Evolution: Its nature, its evidence, and its relation to religious thought - Joseph LeConte

If one examines the large vessels going out from the heart of a lizard, he will find six aortic arches—i. e., three on each side. These all unite below to form the one descending abdominal aorta. This is shown in the accompanying figure ([Fig. 36]), in which a a′ a″ and b b′ b″ are the six arches. Now, there is no conceivable use in having so many aortic arches. We know this, because there is but one in birds and mammals, and the circulation is as effective, nay, much more effective in these than in reptiles. The explanation of this anomaly is revealed at once as soon as we examine the circulation of a fish, which is shown in the accompanying figure ([Fig. 37]). The multiplication of the aortic arches is here, of course, necessary, for they are the gill-arches. The whole of the blood passes through these arches, to be aërated in the gill-fringes. The use of this peculiar structure is here obvious enough. If a lizard were ever a fish, and afterward turned into a lizard, changing its gill-respiration for lung-respiration, then, of course, the useless gill-arches would remain to tell the story. Now, although a lizard never was a fish, in its individual history or ontogeny, it was a fish in its family history or phylogeny, and therefore it yet retains, by heredity, this curious and useless structure as evidence of its ancestry.

Fig. 38.

Fig. 39.

Figs. 38, 39.—Diagrams showing the change of the course of blood in the development of a frog. 38. The tadpole stage. 39. The mature condition. H, heart; G G′ G″, external gills; g g′ g″, internal gills; c c, connecting branches in the tadpole; p p, pulmonary branches.

That this is the true explanation is demonstrated by the fact that in amphibians this very change actually takes place before our eyes in the individual history. We have already seen that the individual frog, in its tadpole state, is a gill-breather. It has therefore its gill-arches ([Fig. 38]), three on each side, like a fish, and for the same reason, viz., the aëration of the blood. But when its gills dry up and lung-respiration is established, its now useless gill-arches still remain as aortic arches, to attest their previous condition ([Fig. 39]). Now, the lizard undoubtedly came from an air-breathing, tailed amphibian, and therefore inherited this form of arterial distribution. In both lizard and amphibian the ultimate cause is an origin from fishes, in which such arches are obviously necessary. The diagrams, [Figs. 38] and [39], are illustrations somewhat idealized, showing the manner in which the change actually takes place in air-breathing amphibians. [Fig. 38] represents the tadpole stage, and [Fig. 39] the mature condition. In the former the gills are mostly external, G G′, etc., but also internal, g g′, as in the fish. Observe in this condition the small connecting vessels, c c′. When the external gills dry up, these are enlarged, and the whole of the blood passes through them, as shown in Fig. 39. It is seen, also, in [Fig. 38], that a small branch, p, goes from the lower gill-arches to the yet rudimentary lung, l. When the gill-fringes have disappeared, the whole of the blood of the lower arch goes through the now enlarged pulmonary branch to the lungs, L, now in full activity, and the remainder of this arch disappears, as shown by the dotted lines in [Fig. 39].

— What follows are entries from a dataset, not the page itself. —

/-! ## Reset and invariants -/

/-- 70_reset_and_hazards.md R330: after power-on reset, and after a power-on event in any state,
every slot is NONE and every table has VALID = 0; no command is needed before the block accepts
one. -/
def Obligations.PowerOnLeavesEveryThingUnbuilt : Prop :=
  (State.reset.t01.valid = false ∧ State.reset.t04.valid = false ∧
    State.reset.t05.valid = false ∧ State.reset.slots.length = 8 ∧
    ∀ sl ∈ State.reset.slots, sl.type = .unconstructed) ∧
  (∀ (s : State) (es : List Event), s.events = .powerOn :: es →
    ∃ t, step s = .next t ∧ t.t01.valid = false ∧ t.t04.valid = false ∧ t.t05.valid = false ∧
      t.slots.length = s.slots.length ∧ (∀ sl ∈ t.slots, sl.type = .unconstructed) ∧
      t.cfg = s.cfg ∧ t.buffers = s.buffers ∧ t.agents = s.agents ∧ t.events = es)

/-- The invariant holds after reset. -/
def Obligations.ResetMeetsTheInvariant : Prop := State.reset.Inv

/-- 10_state.md R32: in every state that meets the invariant (a table with VALID = 1 is the built
one; the parameters are within R6; the host's buffers have their canonical form), a step gives a
state that meets it. -/
def Obligations.EveryStepKeepsTheInvariant : Prop :=
  ∀ s t : State, s.Inv → step s = .next t → t.Inv

/-- R32: VALID goes from 0 to 1 only with the built table in place, and from 1 to 0 only by
power-on reset. -/
def Obligations.ValidRisesOnceAndOnlyBuilt : Prop :=
  ∀ (s t : State) (p : Profile), step s = .next t →
    (s.tableValid p = false → t.tableValid p = true → t.tableBuilt p) ∧
    (s.tableValid p = true → t.tableValid p = false → s.events.head? = some .powerOn)

/-- R43: a constructed slot goes back to UNCONSTRUCTED only by power-on reset. -/
def Obligations.SlotsAreUnmadeOnlyByPowerOn : Prop :=
  ∀ (s t : State) (k : Nat) (sl tl : Slot), step s = .next t →
    s.slots[k]? = some sl → t.slots[k]? = some tl → sl.type ≠ .unconstructed →
    tl.type = .unconstructed → s.events.head? = some .powerOn

/-- R33 and R45: two states that differ only in whether tables are built and in the unspecified
fields of UNCONSTRUCTED slots step to states that differ only so; their responses and buffers stay
equal. So no response or output depends on those power-on values. -/
def Obligations.UnspecifiedStateIsNeverObserved : Prop :=
  ∀ s t s' : State, s.tablesOk → t.tablesOk → s.observablySame t → step s = .next s' →
    ∃ t', step t = .next t' ∧ s'.observablySame t' ∧ s'.tablesOk ∧ t'.tablesOk

/-! ## Admission and responses -/

/-- 60_exceptions.md R301, R300: the slot tests of admission in their order. Each rejection is the
response (code, RES = 0) and no other change. -/
def Obligations.AdmissionRejectsInOrder : Prop :=
  ∀ (i : Instr) (s : State),
    (i.op ∈ [.construct, .computeCrc, .tryProtect, .tryForward, .check] →
      s.slots.length ≤ s.port.inst → exec i s = .next { s with resp := some ⟨.rejInstance, 0⟩ }) ∧
    (i.op ∈ [.computeCrc, .tryProtect, .tryForward, .check] →
      (∀ sl, s.addressed = some sl → sl.type = .unconstructed →
        exec i s = .next { s with resp := some ⟨.rejUnconstructed, 0⟩ }) ∧
      (∀ sl q, s.addressed = some sl → sl.type = .active q → q ≠ i.profile →
        exec i s = .next { s with resp := some ⟨.rejMismatch, 0⟩ }) ∧
      (∀ sl m, s.addressed = some sl → sl.type = .active i.profile →
        s.cfg.maxFrameLen = some m → m < s.input.length →
        exec i s = .next { s with resp := some ⟨.rejLength, 0⟩ })) ∧
    (i.op ∈ [.tryProtect, .tryForward] →
      ∀ sl m, s.addressed = some sl → sl.type = .active i.profile →
        s.cfg.maxFrameLen = some m → m < headerLen i.profile + s.input.length →
        exec i s = .next { s with resp := some ⟨.rejLength, 0⟩ })

/-- 60_exceptions.md R300: a command answered with a rejection, whether by the decoder or by
admission, changes nothing but the response, which has a code of 0x80 to 0x86 and RES = 0. -/
def Obligations.RejectedCommandsWriteNothing : Prop :=
  ∀ (s t : State) (r : Response), runPort s = .next t → t.resp = some r →
    0x80 ≤ r.status.code.toNat →
    r.status.code.toNat ≤ 0x86 ∧ t = { s with resp := some ⟨r.status, 0⟩ }

/-- 30_encoding.md R97: the STATUS values, their numbers' bits, and which commands return which. -/
def Obligations.StatusesByCommand : Prop :=
  ([.done, .frameTrue, .inputFalse, .kOk, .kRepeated, .kWrongSequence, .kWrongCrc, .kNoNewData,
    .rejOpcode, .rejProfile, .rejArg, .rejInstance, .rejUnconstructed, .rejMismatch,
    .rejLength].map Status.code =
    [0x00, 0x01, 0x02, 0x10, 0x11, 0x12, 0x13, 0x14, 0x80, 0x81, 0x82, 0x83, 0x84, 0x85,
      0x86]) ∧
  (∀ st : Status, st.code.getLsbD 7 = st.isRejection) ∧
  (∀ st : Status, st.code.getLsbD 4 = true ↔
    st ∈ [.kOk, .kRepeated, .kWrongSequence, .kWrongCrc, .kNoNewData]) ∧
  (∀ st st' : Status, st.code = st'.code → st = st') ∧
  (∀ (i : Instr) (s t : State) (r : Response), exec i s = .next t → t.resp = some r →
    (r.status = .done → i.op ∈ [.construct, .initTable, .tableRead, .crcStep, .computeCrc]) ∧
    (r.status ∈ [.frameTrue, .inputFalse] → i.op ∈ [.tryProtect, .tryForward]) ∧
    (r.status ∈ [.kOk, .kRepeated, .kWrongSequence, .kWrongCrc, .kNoNewData] → i.op = .check) ∧
    (r.status ≠ .rejOpcode ∧ r.status ≠ .rejProfile ∧ r.status ≠ .rejArg) ∧
    (r.status = .rejInstance → i.op ∈ [.construct, .computeCrc, .tryProtect, .tryForward, .check]) ∧
    (r.status ∈ [.rejUnconstructed, .rejMismatch, .rejLength] →
      i.op ∈ [.computeCrc, .tryProtect, .tryForward, .check]))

The change which actually took place in the family history of the lizard probably differed from the above only in being more simple, the gills being only internal like the fish. The external gills complicate the process a little in the case of the frog, but the principle is precisely the same.

As already explained ([pages 82–85]), the large gap between fishes and reptiles, as regards mode of respiration, is completely filled both in the taxonomic series—i. e., in ganoids, dipnoi, and the mature condition of the different orders of amphibians—and in the ontogeny of the higher amphibians. Now, we add that the same is true of the arterial distribution. We have just traced the change in the ontogeny of the frog, but the steps of the same change are traceable in passing from the typical fish (teleosts), through dipnoi and amphibians to reptiles. Thus, again, the phylogeny, the taxonomy, and the ontogeny, are in complete accord.

But the argument for evolution does not stop here. If birds and mammals have come from reptiles, and therefore from fishes, we may expect to find some evidences of the same kind still lingering in the great arteries. And such we do find. It is a most curious and significant fact that, in the early embryonic condition of birds and mammals, including man himself, we find on each side of the neck several gill-slits, each with its gill-arch, and therefore several aortic arches on each side, precisely similar to what we have already described. These arches are subsequently, some of them, obliterated; some modified to form the one aortic arch, and some of them still more modified to form the other great arteries coming from the heart to supply the head and forelimbs.